§ **INSTRUCTIONS TO FOLLOW**
Will you return, word for word, only the lines from the top of the data below down to and including the one with "es s).txlen = s.txlen := rfl"?

§ **DATA TO EXAMINE**
-- ==== Sys2Proof/Laws/State.lean ====
section
/-! SUPPORT. One lemma per field per named update of the state: later proofs never unfold a record update. -/

namespace Sys2Proof.Machine

variable (s : State)

@[simp] theorem emit_crc (es : List Output) : (emit es s).crc = s.crc := rfl
@[simp] theorem emit_txbuf (es : List Output) : (emit es s).txbuf = s.txbuf := rfl
@[simp] theorem emit_txlen (es : List Output) : (emit es s).txlen = s.txlen := rfl
@[simp] theorem emit_rxbuf (es : List Output) : (emit es s).rxbuf = s.rxbuf := rfl
@[simp] theorem emit_rxlen (es : List Output) : (emit es s).rxlen = s.rxlen := rfl
@[simp] theorem emit_cmd (es : List Output) : (emit es s).cmd = s.cmd := rfl
@[simp] theorem emit_phase (es : List Output) : (emit es s).phase = s.phase := rfl
@[simp] theorem emit_rxExpected (es : List Output) : (emit es s).rxExpected = s.rxExpected := rfl
@[simp] theorem emit_result (es : List Output) : (emit es s).result = s.result := rfl
@[simp] theorem emit_fault (es : List Output) : (emit es s).fault = s.fault := rfl
@[simp] theorem emit_inputs (es : List Output) : (emit es s).inputs = s.inputs := rfl
@[simp] theorem emit_outputs (es : List Output) : (emit es s).outputs = s.outputs ++ es := rfl

@[simp] theorem setInputs_crc (ops : List HostOp) : (setInputs ops s).crc = s.crc := rfl
@[simp] theorem setInputs_txbuf (ops : List HostOp) : (setInputs ops s).txbuf = s.txbuf := rfl
@[simp] theorem setInputs_txlen (ops : List HostOp) : (setInputs ops s).txlen = s.txlen := rfl
@[simp] theorem setInputs_rxbuf (ops : List HostOp) : (setInputs ops s).rxbuf = s.rxbuf := rfl
@[simp] theorem setInputs_rxlen (ops : List HostOp) : (setInputs ops s).rxlen = s.rxlen := rfl
@[simp] theorem setInputs_cmd (ops : List HostOp) : (setInputs ops s).cmd = s.cmd := rfl
@[simp] theorem setInputs_phase (ops : List HostOp) : (setInputs ops s).phase = s.phase := rfl
@[simp] theorem setInputs_rxExpected (ops : List HostOp) : (setInputs ops s).rxExpected = s.rxExpected := rfl
@[simp] theorem setInputs_result (ops : List HostOp) : (setInputs ops s).result = s.result := rfl
@[simp] theorem setInputs_fault (ops : List HostOp) : (setInputs ops s).fault = s.fault := rfl
@[simp] theorem setInputs_inputs (ops : List HostOp) : (setInputs ops s).inputs = ops := rfl
@[simp] theorem setInputs_outputs (ops : List HostOp) : (setInputs ops s).outputs = s.outputs := rfl

@[simp] theorem setCrc_crc (v : Word) : (setCrc v s).crc = some v := rfl
@[simp] theorem setCrc_txbuf (v : Word) : (setCrc v s).txbuf = s.txbuf := rfl
@[simp] theorem setCrc_txlen (v : Word) : (setCrc v s).txlen = s.txlen := rfl
@[simp] theorem setCrc_rxbuf (v : Word) : (setCrc v s).rxbuf = s.rxbuf := rfl
@[simp] theorem setCrc_rxlen (v : Word) : (setCrc v s).rxlen = s.rxlen := rfl
@[simp] theorem setCrc_cmd (v : Word) : (setCrc v s).cmd = s.cmd := rfl
@[simp] theorem setCrc_phase (v : Word) : (setCrc v s).phase = s.phase := rfl
@[simp] theorem setCrc_rxExpected (v : Word) : (setCrc v s).rxExpected = s.rxExpected := rfl
@[simp] theorem setCrc_result (v : Word) : (setCrc v s).result = s.result := rfl
@[simp] theorem setCrc_fault (v : Word) : (setCrc v s).fault = s.fault := rfl
@[simp] theorem setCrc_inputs (v : Word) : (setCrc v s).inputs = s.inputs := rfl
@[simp] theorem setCrc_outputs (v : Word) : (setCrc v s).outputs = s.outputs := rfl

@[simp] theorem loadRequest_crc (id : Word) (frame : List Byte) : (loadRequest id frame s).crc = s.crc := rfl
@[simp] theorem loadRequest_txbuf (id : Word) (frame : List Byte) : (loadRequest id frame s).txbuf = Memory.writeBytes s.txbuf 0 frame := rfl
@[simp] theorem loadRequest_txlen (id : Word) (frame : List Byte) : (loadRequest id frame s).txlen = frame.length := rfl
@[simp] theorem loadRequest_rxbuf (id : Word) (frame : List Byte) : (loadRequest id frame s).rxbuf = s.rxbuf := rfl
@[simp] theorem loadRequest_rxlen (id : Word) (frame : List Byte) : (loadRequest id frame s).rxlen = 0 := rfl
@[simp] theorem loadRequest_cmd (id : Word) (frame : List Byte) : (loadRequest id frame s).cmd = id := rfl
@[simp] theorem loadRequest_phase (id : Word) (frame : List Byte) : (loadRequest id frame s).phase = s.phase := rfl
@[simp] theorem loadRequest_rxExpected (id : Word) (frame : List Byte) : (loadRequest id frame s).rxExpected = s.rxExpected := rfl
@[simp] theorem loadRequest_result (id : Word) (frame : List Byte) : (loadRequest id frame s).result = s.result := rfl
@[simp] theorem loadRequest_fault (id : Word) (frame : List Byte) : (loadRequest id frame s).fault = s.fault := rfl
@[simp] theorem loadRequest_inputs (id : Word) (frame : List Byte) : (loadRequest id frame s).inputs = s.inputs := rfl
@[simp] theorem loadRequest_outputs (id : Word) (frame : List Byte) : (loadRequest id frame s).outputs = s.outputs := rfl

@[simp] theorem openExchange_crc (n : Nat) : (openExchange n s).crc = s.crc := rfl
@[simp] theorem openExchange_txbuf (n : Nat) : (openExchange n s).txbuf = s.txbuf := rfl
@[simp] theorem openExchange_txlen (n : Nat) : (openExchange n s).txlen = s.txlen := rfl
@[simp] theorem openExchange_rxbuf (n : Nat) : (openExchange n s).rxbuf = s.rxbuf := rfl
@[simp] theorem openExchange_rxlen (n : Nat) : (openExchange n s).rxlen = s.rxlen := rfl
@[simp] theorem openExchange_cmd (n : Nat) : (openExchange n s).cmd = s.cmd := rfl
@[simp] theorem openExchange_phase (n : Nat) : (openExchange n s).phase = .await := rfl
@[simp] theorem openExchange_rxExpected (n : Nat) : (openExchange n s).rxExpected = n := rfl
@[simp] theorem openExchange_result (n : Nat) : (openExchange n s).result = .none := rfl
@[simp] theorem openExchange_fault (n : Nat) : (openExchange n s).fault = s.fault := rfl
@[simp] theorem openExchange_inputs (n : Nat) : (openExchange n s).inputs = s.inputs := rfl
@[simp] theorem openExchange_outputs (n : Nat) : (openExchange n s).outputs = s.outputs := rfl

@[simp] theorem settle_crc (r : Result) : (settle r s).crc = s.crc := rfl
@[simp] theorem settle_txbuf (r : Result) : (settle r s).txbuf = s.txbuf := rfl
@[simp] theorem settle_txlen (r : Result) : (settle r s).txlen = s.txlen := rfl
@[simp] theorem settle_rxbuf (r : Result) : (settle r s).rxbuf = s.rxbuf := rfl
@[simp] theorem settle_rxlen (r : Result) : (settle r s).rxlen = s.rxlen := rfl
@[simp] theorem settle_cmd (r : Result) : (settle r s).cmd = s.cmd := rfl
@[simp] theorem settle_phase (r : Result) : (settle r s).phase = .idle := rfl
@[simp] theorem settle_rxExpected (r : Result) : (settle r s).rxExpected = 0 := rfl
@[simp] theorem settle_result (r : Result) : (settle r s).result = r := rfl
@[simp] theorem settle_fault (r : Result) : (settle r s).fault = s.fault := rfl
@[simp] theorem settle_inputs (r : Result) : (settle r s).inputs = s.inputs := rfl
@[simp] theorem settle_outputs (r : Result) : (settle r s).outputs = s.outputs := rfl

@[simp] theorem pushRx_crc (b : Byte) : (pushRx b s).crc = s.crc := rfl
@[simp] theorem pushRx_txbuf (b : Byte) : (pushRx b s).txbuf = s.txbuf := rfl
@[simp] theorem pushRx_txlen (b : Byte) : (pushRx b s).txlen = s.txlen := rfl
@[simp] theorem pushRx_rxbuf (b : Byte) : (pushRx b s).rxbuf = Memory.write s.rxbuf s.rxlen b := rfl
@[simp] theorem pushRx_rxlen (b : Byte) : (pushRx b s).rxlen = s.rxlen + 1 := rfl
@[simp] theorem pushRx_cmd (b : Byte) : (pushRx b s).cmd = s.cmd := rfl
@[simp] theorem pushRx_phase (b : Byte) : (pushRx b s).phase = s.phase := rfl
@[simp] theorem pushRx_rxExpected (b : Byte) : (pushRx b s).rxExpected = s.rxExpected := rfl
@[simp] theorem pushRx_result (b : Byte) : (pushRx b s).result = s.result := rfl
@[simp] theorem pushRx_fault (b : Byte) : (pushRx b s).fault = s.fault := rfl
@[simp] theorem pushRx_inputs (b : Byte) : (pushRx b s).inputs = s.inputs := rfl
@[simp] theorem pushRx_outputs (b : Byte) : (pushRx b s).outputs = s.outputs := rfl

@[simp] theorem setExpected_crc (n : Nat) : (setExpected n s).crc = s.crc := rfl
@[simp] theorem setExpected_txbuf (n : Nat) : (setExpected n s).txbuf = s.txbuf := rfl
@[simp] theorem setExpected_txlen (n : Nat) : (setExpected n s).txlen = s.txlen := rfl
@[simp] theorem setExpected_rxbuf (n : Nat) : (setExpected n s).rxbuf = s.rxbuf := rfl
@[simp] theorem setExpected_rxlen (n : Nat) : (setExpected n s).rxlen = s.rxlen := rfl
@[simp] theorem setExpected_cmd (n : Nat) : (setExpected n s).cmd = s.cmd := rfl
@[simp] theorem setExpected_phase (n : Nat) : (setExpected n s).phase = s.phase := rfl
@[simp] theorem setExpected_rxExpected (n : Nat) : (setExpected n s).rxExpected = n := rfl
@[simp] theorem setExpected_result (n : Nat) : (setExpected n s).result = s.result := rfl
@[simp] theorem setExpected_fault (n : Nat) : (setExpected n s).fault = s.fault := rfl
@[simp] theorem setExpected_inputs (n : Nat) : (setExpected n s).inputs = s.inputs := rfl
@[simp] theorem setExpected_outputs (n : Nat) : (setExpected n s).outputs = s.outputs := rfl

@[simp] theorem dropRx_crc : (dropRx s).crc = s.crc := rfl
@[simp] theorem dropRx_txbuf : (dropRx s).txbuf = s.txbuf := rfl
@[simp] theorem dropRx_txlen : (dropRx s).txlen = s.txlen := rfl
@[simp] theorem dropRx_rxbuf : (dropRx s).rxbuf = s.rxbuf := rfl
@[simp] theorem dropRx_rxlen : (dropRx s).rxlen = 0 := rfl
@[simp] theorem dropRx_cmd : (dropRx s).cmd = s.cmd := rfl
@[simp] theorem dropRx_phase : (dropRx s).phase = s.phase := rfl
@[simp] theorem dropRx_rxExpected : (dropRx s).rxExpected = s.rxExpected := rfl
@[simp] theorem dropRx_result : (dropRx s).result = s.result := rfl
@[simp] theorem dropRx_fault : (dropRx s).fault = s.fault := rfl
@[simp] theorem dropRx_inputs : (dropRx s).inputs = s.inputs := rfl
@[simp] theorem dropRx_outputs : (dropRx s).outputs = s.outputs := rfl

@[simp] theorem raiseFault_crc (f : UnitFault) : (raiseFault f s).crc = s.crc := rfl
@[simp] theorem raiseFault_txbuf (f : UnitFault) : (raiseFault f s).txbuf = s.txbuf := rfl
@[simp] theorem raiseFault_txlen (f : UnitFault) : (raiseFault f s).txlen = s.txlen := rfl
@[simp] theorem raiseFault_rxbuf (f : UnitFault) : (raiseFault f s).rxbuf = s.rxbuf := rfl
@[simp] theorem raiseFault_rxlen (f : UnitFault) : (raiseFault f s).rxlen = s.rxlen := rfl
@[simp] theorem raiseFault_cmd (f : UnitFault) : (raiseFault f s).cmd = s.cmd := rfl
@[simp] theorem raiseFault_phase (f : UnitFault) : (raiseFault f s).phase = s.phase := rfl
@[simp] theorem raiseFault_rxExpected (f : UnitFault) : (raiseFault f s).rxExpected = s.rxExpected := rfl
@[simp] theorem raiseFault_result (f : UnitFault) : (raiseFault f s).result = s.result := rfl
@[simp] theorem raiseFault_fault (f : UnitFault) : (raiseFault f s).fault = s.fault.or (some f) := rfl
@[simp] theorem raiseFault_inputs (f : UnitFault) : (raiseFault f s).inputs = s.inputs := rfl
@[simp] theorem raiseFault_outputs (f : UnitFault) : (raiseFault f s).outputs = s.outputs := rfl

@[simp] theorem resetUnit_crc : (resetUnit s).crc = none := rfl
@[simp] theorem resetUnit_txbuf : (resetUnit s).txbuf = [] := rfl
@[simp] theorem resetUnit_txlen : (resetUnit s).txlen = 0 := rfl
@[simp] theorem resetUnit_rxbuf : (resetUnit s).rxbuf = [] := rfl
@[simp] theorem resetUnit_rxlen : (resetUnit s).rxlen = 0 := rfl
@[simp] theorem resetUnit_cmd : (resetUnit s).cmd = 0 := rfl
@[simp] theorem resetUnit_phase : (resetUnit s).phase = .idle := rfl
@[simp] theorem resetUnit_rxExpected : (resetUnit s).rxExpected = 0 := rfl
@[simp] theorem resetUnit_result : (resetUnit s).result = .none := rfl
@[simp] theorem resetUnit_fault : (resetUnit s).fault = none := rfl
@[simp] theorem resetUnit_inputs : (resetUnit s).inputs = s.inputs := rfl
@[simp] theorem resetUnit_outputs : (resetUnit s).outputs = s.outputs := rfl

/-- Raising a fault in an unfaulted state (spec/60_exceptions.md R208). -/
theorem raiseFault_of_none (f : UnitFault) (h : s.fault = none) : raiseFault f s = { s with fault := some f } := by
  simp [raiseFault, h]

/-- A fault already there is kept (R208, R209). -/
theorem raiseFault_of_some (f g : UnitFault) (h : s.fault = some g) : raiseFault f s = s := by
  cases s; simp_all [raiseFault]

end Sys2Proof.Machine
end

§ **RESPONSE AREA**
-- ==== Sys2Proof/Laws/State.lean ====
section
/-! SUPPORT. One lemma per field per named update of the state: later proofs never unfold a record update. -/

namespace Sys2Proof.Machine

variable (s : State)

@[simp] theorem emit_crc (es : List Output) : (emit es s).crc = s.crc := rfl
@[simp] theorem emit_txbuf (es : List Output) : (emit es s).txbuf = s.txbuf := rfl
@[simp] theorem emit_txlen (es : List Output) : (emit es s).txlen = s.txlen := rfl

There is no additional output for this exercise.